DaimlerChrysler CEO Zetsche would rather not do business with someone like Kerkorian if he can help it. Even after the separation, Daimler wants Chrysler's future to be as secure as possible -- not out of any sentimental feelings toward its former partner, but out of self-interest.

Zetsche envisions Mercedes-Benz and Chrysler continuing to procure batteries, tires, dashboards and many other parts jointly in the future. To achieve this goal, he has developed a secret plan to ensure that Mercedes-Benz will still enjoy the benefits of cooperation with Chrysler in the future. However, he intends to limit the risk that billions in losses at Chrysler could jeopardize the entire group.

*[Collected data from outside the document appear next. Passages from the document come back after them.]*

-- ==== Sys2Proof/Laws/Step.lean ====
section
/-! SUPPORT. Everything one step can do (40_execution_cycle.md R70 to R78), said once. -/

namespace Sys2Proof.Machine

/-- A stopped core takes no step (R78). -/
theorem step_of_stopped {s : State} (h : s.status ≠ .running) : step s = .next s := by
  unfold step cycleByStatus
  cases hs : s.status with
  | running => exact absurd hs h
  | halted => rfl
  | terminated c => rfl

/-- A running core passes once through the loop body (R71). -/
theorem step_of_running {s : State} (h : s.status = .running) : step s = cycle s := by
  simp only [step, cycleByStatus, h]

/-- The inversion of a step: the core is stopped, or the fetch raises, or the opcode is unrecognized, or the decoded
instruction runs, its operand two digits. -/
theorem step_cases (s : State) :
    (s.status ≠ .running ∧ step s = .next s) ∨
    (s.status = .running ∧ 99 < s.pc ∧ step s = .next (terminate .outOfRange s)) ∨
    (s.status = .running ∧ s.pc ≤ 99 ∧ (∀ i, decode (Memory.read s.mem s.pc).val ≠ .ok i) ∧
      step s = .next (terminate .unrecognizedOpcode s)) ∨
    (s.status = .running ∧ s.pc ≤ 99 ∧
      ∃ i, decode (Memory.read s.mem s.pc).val = .ok i ∧ i.operand ≤ 99 ∧ step s = exec i s) := by
  by_cases hr : s.status = .running
  · rcases fetch_cases s with ⟨hpc, hf⟩ | ⟨hpc, hf⟩
    · cases hd : decode (Memory.read s.mem s.pc).val with
      | error e =>
        cases e with
        | unrecognizedOpcode op =>
          refine .inr (.inr (.inl ⟨hr, hpc, (fun i hi => by cases hi), ?_⟩))
          simp only [step_of_running hr, cycle, hf, hd, raise]
      | ok i =>
        refine .inr (.inr (.inr ⟨hr, hpc, i, rfl, decode_operand_le hd, ?_⟩))
        simp only [step_of_running hr, cycle, hf, hd]
    · refine .inr (.inl ⟨hr, hpc, ?_⟩)
      simp only [step_of_running hr, cycle, hf, raise]
  · exact .inl ⟨hr, step_of_stopped hr⟩

/-- The effect of a well-formed instruction: each can end only in the states named here, in terms of the named updates.
For the arithmetic instructions the value written is left to their meanings. -/
theorem exec_effect {i : Instr} {s t : State} (hop : i.operand ≤ 99) (hs : exec i s = .next t) :
    match i with
    | .read aa => (s.input = [] ∧ t = s) ∨
        ∃ v rest, s.input = v :: rest ∧ t = advance (setMem (Memory.write s.mem aa v) (setInput rest s))
    | .write aa => t = advance (emit (Memory.read s.mem aa) s)
    | .load aa => t = advance (setAcc (Memory.read s.mem aa) s)
    | .store aa => t = advance (setMem (Memory.write s.mem aa s.acc) s)
    | .add _ => ∃ v, t = advance (setAcc v s)
    | .subtract _ => ∃ v, t = advance (setAcc v s)
    | .divide aa => ((Memory.read s.mem aa).val = 0 ∧ t = terminate .divideByZero s) ∨
        ((Memory.read s.mem aa).val ≠ 0 ∧ ∃ v, t = advance (setAcc v s))
    | .multiply _ => ∃ v, t = advance (setAcc v s)
    | .branch aa => t = setPc aa s
    | .branchneg aa => (s.acc.val < 0 ∧ t = setPc aa s) ∨ (¬ s.acc.val < 0 ∧ t = advance s)
    | .branchzero aa => (s.acc.val = 0 ∧ t = setPc aa s) ∨ (s.acc.val ≠ 0 ∧ t = advance s)
    | .halt aa => t = notifyHalt (setHalted (setPc aa s)) := by
  cases i <;> simp only [Instr.operand] at hop
  case read aa =>
    cases hi : s.input with
    | nil =>
      simp only [exec, execRead, hi, stay_eq, Host.Outcome.next.injEq] at hs
      exact .inl ⟨rfl, hs.symm⟩
    | cons v rest =>
      simp only [exec, execRead, hi, withDataStored_of_le hop, Host.Outcome.next.injEq] at hs
      exact .inr ⟨v, rest, rfl, hs.symm⟩
  case divide aa =>
    simp only [exec, execDivide, withDataOperand_of_le hop] at hs
    split at hs
    case isTrue h => cases hs; exact .inl ⟨h, rfl⟩
    case isFalse h => cases hs; exact .inr ⟨h, _, rfl⟩
  case branchneg aa =>
    simp only [exec, execBranchneg, accNegative_iff, branchTo_of_le hop] at hs
    split at hs
    case isTrue h => cases hs; exact .inl ⟨h, rfl⟩
    case isFalse h => cases hs; exact .inr ⟨h, rfl⟩
  case branchzero aa =>
    simp only [exec, execBranchzero, accZero_iff, branchTo_of_le hop] at hs
    split at hs
    case isTrue h => cases hs; exact .inl ⟨h, rfl⟩
    case isFalse h => cases hs; exact .inr ⟨h, rfl⟩
  all_goals
    simp only [exec, execWrite, execLoad, execStore, execAdd, execSubtract, execMultiply, execBranch, execHalt,
      finishArithmetic, withDataOperand_of_le hop, withDataStored_of_le hop, branchTo_of_le hop] at hs
    cases hs
    first | rfl | exact ⟨_, rfl⟩

end Sys2Proof.Machine
end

After Zetsche announced that he would "examine all options," including the sale of Chrysler, it was considered a fait accompli that Daimler would divest itself of the US company completely. But Zetsche actually intends for the new Daimler Group to retain a minority stake in Chrysler after the US firm is spun off. This would enable Zetsche to safeguard its cooperation with the new company, and the Stuttgart company would only be partly affected by losses at Chrysler.

This plan is unlikely to engender much enthusiasm in the markets, at least initially. Hopes of a complete divorce between the German and American partners have triggered a sharp rise in the price of DaimlerChrysler's stock in recent weeks. Some investors could be disappointed if Chrysler is only partially sold off. Zetsche will have some convincing to do if the decision is to be made in May as expected.

However potential buyers Cerberus, Blackstone and Magna also want to see Daimler retain a share of Chrysler, because, even with a new investor, the US carmaker would still depend on support from Mercedes-Benz. Chrysler has drastically limited its investments in recent years, so much so that the company will only be able to develop a sufficiently wide range of new models if it is able to acquire engines, transmissions and other parts from Mercedes-Benz or another partner in the auto industry in the future.

Chrysler would stand little change of surviving on its own. The company derives almost 90 percent of its business from the North American market, with more than 70 percent of its revenues coming from sales of gas-guzzling SUVs and light trucks -- a market segment that is becoming more and more competitive and which is likely to shrink as gas prices rise. Chrysler employees know that life will be even more difficult without Daimler, and they have an interest in ties between the two partners not being cut completely.

"We could face a massacre here," says Buzz Hargrove. He is head of CAW, the Canadian autoworkers' union, which represents more than 11,000 Chrysler workers on the Canadian side of the Detroit River. "Long-term trends, not quarterly results, are what is important in our industry," he says. Hargrove is worried that private equity firms would come in, cut jobs and then sell what's left of the company at a profit -- but "at the cost," he says, "of thousands of workers and their families."

This prospect is so unappealing that Hargrove has only one hope: "We should remain part of the Daimler family."